-- ==== Sys2Proof/Machine/Errors.lean ====
section
/-! DEFINITION. Errors and containment: memory errors, fenced units and dies, the fatal state and its dump, unit tests (R241 to
R244, R321 to R324, R371, R446 to R449, R473 to R480), and their rows. -/

set_option cleanup.letToHave false

namespace Sys2Proof.Machine

-- units (R260, R269) ------------------------------------------------------------------------------------------------------

/-- A unit's identifier in the encoding of ENGINE; a pseudo-channel and a port by their own numbers (R260). The codes of a
basin tier and of a Hamir core are the model's (notes/assumptions/24). -/
def unitCode : HwUnit → Nat
  | .core k => k / 64 * 4096 + k % 64 / 16 * 1024 + k % 16 * 64
  | .root i => i / 8 * 4096 + i % 8 / 2 * 1024 + i % 2 * 64 + 24
  | .move i => i / 16 * 4096 + i % 16 / 4 * 1024 + i % 4 * 64 + 32
  | .basin i => i / 4 * 4096 + i % 4 * 1024
  | .pchan i => i
  | .port p => p
  | .hamir d t => d * 4096 + t * 64 + 48
  | .shared d => d * 4096
  | .d2d a _ => a * 4096
  | .wharf k => (8 + k) * 4096
  | .mgmt => 0xF000

/-- The die that holds a unit. -/
def unitDie : HwUnit → Nat
  | .core k => k / 64
  | .root i => i / 8
  | .move i => i / 16
  | .basin i => i / 4
  | .pchan i => i / 256
  | .port p => portDie p
  | .hamir d _ => d
  | .shared d => d
  | .d2d a _ => a
  | .wharf k => 8 + k
  | .mgmt => 0xF

/-- Is a unit in service (R323)? -/
def unitInService (s : State) (u : HwUnit) : Bool :=
  let d := getDie s (unitDie u)
  match u with
  | .core k => d.up && !(bit d.coreFence (k % 64))
  | .root i => d.up && !(bit d.rootFence (i % 8))
  | .move i => d.up && !(bit d.moveFence (i % 16))
  | .basin _ | .pchan _ => d.up
  | .port p => portUp (getPort s p)
  | .hamir _ t => d.up && !(bit d.hamirOff t)
  | _ => true

/-- Does a command stand on a unit? An update stands on every core of its cluster. -/
def onUnit (c : Cmd) (u : HwUnit) : Bool :=
  match c.place with
  | none => false
  | some p => match u with
    | .core k => p.die == k / 64 && (if p.kind = 1 then p.unit == k % 64 / 16 else (p.kind == 0 || p.kind == 2) && p.unit == k % 64)
    | .root i => p.die == i / 8 && p.kind == 3 && p.unit == i % 8
    | .move i => p.die == i / 16 && p.kind == 4 && p.unit == i % 16
    | _ => false

/-- Is a unit draining for a test or under one (R322)? -/
def underTest (s : State) (u : HwUnit) : Bool := s.testing.any (fun r => r.unit == u && decide (r.op ≤ 3))

-- the fatal state (R447, R449, R480) --------------------------------------------------------------------------------------

/-- The header of a die's part of the dump (R449): the fields that the manual fixes are written, and what describes and fills
its sections, whose contents it leaves to the implementation, is undefined. -/
def dumpPart (s : State) (d cause : Nat) : State :=
  let a := dumpBase s d
  let bs := ascii "TV8DUMP" ++ [0] ++ leBytes 2 1 ++ leBytes 1 d ++ [0] ++ leBytes 2 cause ++ leBytes 2 s.cfg.peerId ++ leBytes 8 s.time ++
    leBytes 4 s.trust.boots
  let s := wrPlain { s with mem := memZero s.mem a 64 } a bs
  { s with keys := setUndef (setUndef s.keys (a + 28) 20) (a + 64) 4032 }

/-- The dump region as the dump buffer receives it (R447, R448): every listed byte of every part. -/
def copyDump (s : State) (at_ : Nat) : State :=
  let host := memZero s.host at_ 0x100000000
  let v := viewMem s.mem (s.keys.filter (fun k => inPound s k.1 1)) deadKey
  { s with host := (List.range 8).foldl (fun h d =>
      if bit s.dump.parts d then
        (v.filter (fun c => inside c.1 1 (dumpBase s d) 0x20000000)).foldl (fun h c => memPut h (at_ + d * 0x20000000 + (c.1 - dumpBase s d)) c.2) h
      else h) host }

/-- The module stops on a fatal cause (R447, R480), and the management bus learns of it (R519). -/
def fatalStop (s : State) (cause : Nat) : State :=
  if s.power.phase = 0xF then s
  else
    let parts := (diesUp s).foldl (fun a d => a + 2 ^ d) 0
    let s := { s with cmds := s.cmds.filter (fun c => c.phase == .committed) }
    let s := (diesUp s).foldl (fun s d => dumpPart s d cause) s
    let s := { s with dump := { s.dump with cause := cause, parts := parts, time := s.time } }
    let s := match s.dump.buffer with
      | some b => if s.power.linkUp then copyDump s b.2 else s
      | none => s
    { s with power := { s.power with phase := 0xF, fatal := cause, ibi := s.power.ibi ++ [0xF] } }

-- fenced dies (R464, R475 to R477) -----------------------------------------------------------------------------------------

/-- Does a global address name the memory of a die? -/
def onDieMem (s : State) (d x n : Nat) : Bool :=
  let g := localise s (gaddrOf x)
  decide (g.tier < 3) && touchesDie d g.off n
**********
Every record should be given again exactly.

## Completed exercise
-- ==== Sys2Proof/Machine/Errors.lean ====
section
/-! DEFINITION. Errors and containment: memory errors, fenced units and dies, the fatal state and its dump, unit tests (R241 to
R244, R321 to R324, R371, R446 to R449, R473 to R480), and their rows. -/

set_option cleanup.letToHave false

namespace Sys2Proof.Machine

-- units (R260, R269) ------------------------------------------------------------------------------------------------------

/-- A unit's identifier in the encoding of ENGINE; a pseudo-channel and a port by their own numbers (R260). The codes of a
basin tier and of a Hamir core are the model's (notes/assumptions/24). -/
def unitCode : HwUnit → Nat
  | .core k => k / 64 * 4096 + k % 64 / 16 * 1024 + k % 16 * 64
  | .root i => i / 8 * 4096 + i % 8 / 2 * 1024 + i % 2 * 64 + 24
  | .move i => i / 16 * 4096 + i % 16 / 4 * 1024 + i % 4 * 64 + 32
  | .basin i => i / 4 * 4096 + i % 4 * 1024
  | .pchan i => i
  | .port p => p
  | .hamir d t => d * 4096 + t * 64 + 48
  | .shared d => d * 4096
  | .d2d a _ => a * 4096
  | .wharf k => (8 + k) * 4096
  | .mgmt => 0xF000

/-- The die that holds a unit. -/
def unitDie : HwUnit → Nat
  | .core k => k / 64
  | .root i => i / 8
  | .move i => i / 16
  | .basin i => i / 4
  | .pchan i => i / 256
  | .port p => portDie p
  | .hamir d _ => d
  | .shared d => d
  | .d2d a _ => a
  | .wharf k => 8 + k
  | .mgmt => 0xF

/-- Is a unit in service (R323)? -/
def unitInService (s : State) (u : HwUnit) : Bool :=
  let d := getDie s (unitDie u)
  match u with
  | .core k => d.up && !(bit d.coreFence (k % 64))
  | .root i => d.up && !(bit d.rootFence (i % 8))
  | .move i => d.up && !(bit d.moveFence (i % 16))
  | .basin _ | .pchan _ => d.up
  | .port p => portUp (getPort s p)
  | .hamir _ t => d.up && !(bit d.hamirOff t)
  | _ => true

/-- Does a command stand on a unit? An update stands on every core of its cluster. -/
def onUnit (c : Cmd) (u : HwUnit) : Bool :=
  match c.place with
  | none => false
  | some p => match u with
    | .core k => p.die == k / 64 && (if p.kind = 1 then p.unit == k % 64 / 16 else (p.kind == 0 || p.kind == 2) && p.unit == k % 64)
    | .root i => p.die == i / 8 && p.kind == 3 && p.unit == i % 8
    | .move i => p.die == i / 16 && p.kind == 4 && p.unit == i % 16
    | _ => false

/-- Is a unit draining for a test or under one (R322)? -/
def underTest (s : State) (u : HwUnit) : Bool := s.testing.any (fun r => r.unit == u && decide (r.op ≤ 3))

-- the fatal state (R447, R449, R480) --------------------------------------------------------------------------------------

/-- The header of a die's part of the dump (R449): the fields that the manual fixes are written, and what describes and fills
its sections, whose contents it leaves to the implementation, is undefined. -/
def dumpPart (s : State) (d cause : Nat) : State :=
  let a := dumpBase s d
  let bs := ascii "TV8DUMP" ++ [0] ++ leBytes 2 1 ++ leBytes 1 d ++ [0] ++ leBytes 2 cause ++ leBytes 2 s.cfg.peerId ++ leBytes 8 s.time ++
    leBytes 4 s.trust.boots
  let s := wrPlain { s with mem := memZero s.mem a 64 } a bs
  { s with keys := setUndef (setUndef s.keys (a + 28) 20) (a + 64) 4032 }

/-- The dump region as the dump buffer receives it (R447, R448): every listed byte of every part. -/
def copyDump (s : State) (at_ : Nat) : State :=
  let host := memZero s.host at_ 0x100000000
  let v := viewMem s.mem (s.keys.filter (fun k => inPound s k.1 1)) deadKey
  { s with host := (List.range 8).foldl (fun h d =>
      if bit s.dump.parts d then
        (v.filter (fun c => inside c.1 1 (dumpBase s d) 0x20000000)).foldl (fun h c => memPut h (at_ + d * 0x20000000 + (c.1 - dumpBase s d)) c.2) h
      else h) host }

/-- The module stops on a fatal cause (R447, R480), and the management bus learns of it (R519). -/
def fatalStop (s : State) (cause : Nat) : State :=
  if s.power.phase = 0xF then s
  else
    let parts := (diesUp s).foldl (fun a d => a + 2 ^ d) 0
    let s := { s with cmds := s.cmds.filter (fun c => c.phase == .committed) }
    let s := (diesUp s).foldl (fun s d => dumpPart s d cause) s
    let s := { s with dump := { s.dump with cause := cause, parts := parts, time := s.time } }
    let s := match s.dump.buffer with
      | some b => if s.power.linkUp then copyDump s b.2 else s
      | none => s
    { s with power := { s.power with phase := 0xF, fatal := cause, ibi := s.power.ibi ++ [0xF] } }

-- fenced dies (R464, R475 to R477) -----------------------------------------------------------------------------------------

/-- Does a global address name the memory of a die? -/
def onDieMem (s : State) (d x n : Nat) : Bool :=
  let g := localise s (gaddrOf x)
  decide (g.tier < 3) && touchesDie d g.off n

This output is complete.